An abstraction layer wouldn't make you decide that the option you are passing is for marshmallow. The option would simply be a feature provided by desert, documented by desert, and implemented however is needed. If instead of abstracting the 'merge' route is taken then yeah, some form of pass through to attrs or marshmallow as specified by the caller would be relevant. The more you want to avoid making the user learn the underlying packages or the more you want to support multiple back-ends then the more you need to create your own interface that doesn't leak the underlying details out.
But sure, even when abstracting... sometimes people want to poke through so it's nice to allow that. I can imagine a few ways. Just accept a marshmallow field, end of story. Accept some parameters to fill in extra details. Accept parameters that override anything desert would otherwise pass to marshmallow.
My gut is tending towards abstracting because it should get you the most integrated and least verbose (and least WET) solution. But sure, it is a hazardous road to get right.
Unless we are going the exttr(-style) route, I would say that the metadata should go under desert's key. Once there, it's not a huge deal what form it is in since we can refactor/correct it at any time (being internal and all). Also, the attrs stuff doesn't go into metadata, does it?

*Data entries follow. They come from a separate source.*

/-- R52, R141: program P1 makes exactly INIT's accesses. -/
theorem Initialised.of_cooperativeRecords {before : List Obs} {c : Byte} {t : State} (hm : t.mode = .armed)
    (hp : t.params.wf = true) (htrace : t.trace = before ++ cooperativeRecords t.params c) : Initialised before t := by
  have hports : t.params.ctrlPort ≠ t.params.dataPort := of_decide_eq_true hp
  have hreads : readsAt t.params.dataPort (cooperativeRecords t.params c) = [c, 0xFA, 0xFA] := by
    simp [cooperativeRecords, configurationRecords, commandRecords, readsAt, hports]
  exact ⟨hm, _, c, [], [], htrace, rfl, by simp, by simp, hreads, rfl, rfl⟩

/-- Settles O35: the acceptance, and then the run from `I0`. -/
theorem cooperativeInitRun : Obligations.CooperativeInitRun := by
  intro s c hq hu hi hirq hbound hp ha hd
  let s₀ : State := { s with mode := .init, seq := .I0, initReq := false }
  have haccept : step s = .next s₀ := by
    rw [step, turn, hu.alone]
    exact (blockTurn_initReq hq hu.noReset hi hirq).trans (exec_init_accepted hq)
  have hI0 : BusyAt .I0 s₀ := ⟨rfl, ⟨hu.alone, hu.noReset⟩, rfl⟩
  exact ⟨s₀.cooperated c, (runSteps_succ haccept 39).trans (runSteps_cooperated hI0 hbound ha hd), rfl, rfl, rfl, rfl,
    Memory.read_zeroed, rfl, rfl, .of_cooperativeRecords rfl hp rfl, rfl⟩

end Sys2Proof.Machine
end

section
/-! HANDLE_IRQ's acceptance (R151, R199) and the steps of its labels `H2` to `H6` (R154 to R158). -/

namespace Sys2Proof.Machine

/-! ## Acceptance -/

/-- Settles O5: `ARMED` is the one mode that takes the notification. -/
theorem irqAcceptedWhenArmed : Obligations.IrqAcceptedWhenArmed :=
  fun _ => ⟨fun hm => if_pos hm, fun hm => if_neg hm⟩

/-- R202: an armed block that only a notification is asked of takes it. -/
theorem step_irqAccepted {s : State} (hm : s.mode = .armed) (hu : Undisturbed s) (hq : s.irqReq = true)
    (hi : s.initReq = false) : step s = .next s.enterService := by
  have haccept : step s = exec .handleIrq s := by
    simp [step, turn, hu.alone, blockTurn, hu.noReset, hm, acceptArmed, hq, hi]
  exact haccept.trans ((irqAcceptedWhenArmed s).1 hm)

/-! ## The count and its phase -/

/-- R23: the phase is the count modulo 3. -/
theorem phaseOf_eq_iff {m n : Nat} : phaseOf m = phaseOf n ↔ m % 3 = n % 3 := Fin.ext_iff

/-- R157: one more byte advances the phase. -/
theorem phaseOf_succ (n : Nat) : phaseOf (n + 1) = phaseOf n + 1 :=
  Fin.ext (by simp [phaseOf, Fin.val_add])

/-- R158: a packet is complete at a multiple of 3. -/
theorem packetComplete_iff {n : Nat} : packetComplete n = true ↔ n % 3 = 0 := beq_iff_eq

/-- R158: no packet is complete elsewhere. -/
theorem packetComplete_eq_false_iff {n : Nat} : packetComplete n = false ↔ n % 3 ≠ 0 := beq_eq_false_iff_ne

/-- R233: the modulus of a finite counter is no multiple of 3. -/
theorem two_pow_mod_three_ne_zero (w : Nat) : 2 ^ w % 3 ≠ 0 := fun h =>
  absurd (Nat.prime_three.dvd_of_dvd_pow (Nat.dvd_of_mod_eq_zero h)) (by decide)

/-! ## The steps -/

/-- An undisturbed block in `SERVICE`, at its label. -/
theorem BusyAt.of_service {l : Label} {s : State} (hm : s.mode = .service) (hu : Undisturbed s) (hs : s.seq = l) :
    BusyAt l s :=
  ⟨by rw [hm]; rfl, hu, hs⟩

/-- Settles O36: the write of the phase's slot. -/
theorem storeByteResult : Obligations.StoreByteResult :=
  fun _ hb => ⟨_, rfl, rfl, Memory.wf_write hb, Memory.read_write_same hb, fun _ => Memory.read_write_other⟩

/-- The state after the fresh status read of `H2` answers `b`, with `rest` still to answer (R154). -/
def State.tested (s : State) (b : Byte) (rest : List Byte) : State :=
  { s with
    statusReg := b
    statusAnswers := rest
    trace := s.trace ++ [.read s.params.ctrlPort b]
    seq := if b.getLsbD 0 = true then .H3 else .H7 }

/-- R154: the fresh status read decides between the data read and the end. -/
theorem step_H2 {s : State} {b : Byte} {rest : List Byte} (h : BusyAt .H2 s) (ha : s.statusAnswers = b :: rest) :
    step s = .next (s.tested b rest) := by
  rw [h.step_eq, runLabel_H2 h.seq_eq, State.statusAnswer_scripted ha, State.readStatus_scripted ha]
  rfl

/-- The state after the data read of `H3` answers `b`, with `rest` still to answer (R155). -/
def State.taken (s : State) (b : Byte) (rest : List Byte) : State :=
  { s with
    dataReg := b
    dataAnswers := rest
    trace := s.trace ++ [.read s.params.dataPort b]
    seq := .H4 }

/-- R155: one data read. -/
theorem step_H3 {s : State} {b : Byte} {rest : List Byte} (h : BusyAt .H3 s) (ha : s.dataAnswers = b :: rest) :
    step s = .next (s.taken b rest) := by
  rw [h.step_eq, runLabel_H3 h.seq_eq, State.readData_scripted ha]
  rfl

/-- R200: the return. -/
theorem step_H7 {s : State} (h : BusyAt .H7 s) : step s = .next s.returnToArmed :=
  h.step_eq.trans (runLabel_H7 h.seq_eq)

/-- Settles O37, from the labels `H2` and `H3`. -/
theorem spuriousTestStep : Obligations.SpuriousTestStep :=
  fun _ hm hu => ⟨fun _ _ hs => step_H2 (.of_service hm hu hs), fun _ _ hs => step_H3 (.of_service hm hu hs)⟩

/-- Settles O38: the count after one more byte, by `CNT_W`. -/
theorem countStep : Obligations.CountStep := by
  intro s hm hu hs
  refine ⟨_, (BusyAt.of_service hm hu hs).step_eq.trans (runLabel_H5 hs), rfl, fun hw => ?_, fun w hw => ?_⟩
  · have hcount : nextCount s.params.cntW s.bytesReceived = s.bytesReceived + 1 := by rw [hw]; rfl
    exact ⟨hcount, (congrArg phaseOf hcount).trans (phaseOf_succ s.bytesReceived)⟩
  · exact ⟨by rw [hw]; rfl, two_pow_mod_three_ne_zero w⟩

/-- Settles O39, by whether the count is a multiple of 3. -/
theorem packetCompletionStep : Obligations.PacketCompletionStep := by
  intro s hm hu hs
  rw [(BusyAt.of_service hm hu hs).step_eq]
  exact ⟨fun hc => runLabel_H6_partial hs (packetComplete_eq_false_iff.2 hc),
    fun hc => runLabel_H6_complete hs (packetComplete_iff.2 hc)⟩

end Sys2Proof.Machine
end

section
/-! Framing (R159, R160): the events, the count and the slots against the bytes consumed, at each label of HANDLE_IRQ;
every step in `ARMED` and `SERVICE` keeps them. -/

namespace Sys2Proof.Machine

Are you suggesting several 'backends' at once with the PyQt/sqlalchemy/... thought? If they are going to work similarly they can sit behind one set of metadata (similar like 'all backends will not serialize attribute x'). If they are going to behave differently (interface X doesn't serialize y but interface z does but skips loading of a...) then sure, you need per-backend configuration. I suppose you would get towards something more akin to your desert.ib(this(), that()) option. Though perhaps formed more like...
x: str = desert.ib(
repr=False,
configurations={
a_key: desert.backend_ib(
dump=False,
),
something_else: desert.backend_ib(
load=False,
),
},
)
When you go to create a schema you would specify 1) what backend to create it for (marshmallow, sqlalchemy, etc) and 2) which configuration key (a_key etc) to use to get the configuration. We could allow a shortcut if you use the package objects as the keys (maybe a terrible idea?) and then you could specify the backend and the configuration choice in one go. Like desert.schema(MyClass, backend=marshmallow) would implicitly use marshmallow as the configuration key as well.
I will say that my experience (with graham and PyQt model 'backends') does make me think there's a point where you don't want this integrated into one class definition. A little repetition in trade for separation can make things more legible. Part of that is likely my stuff being a mess, so I don't mean that two backends is too much, but there is a point.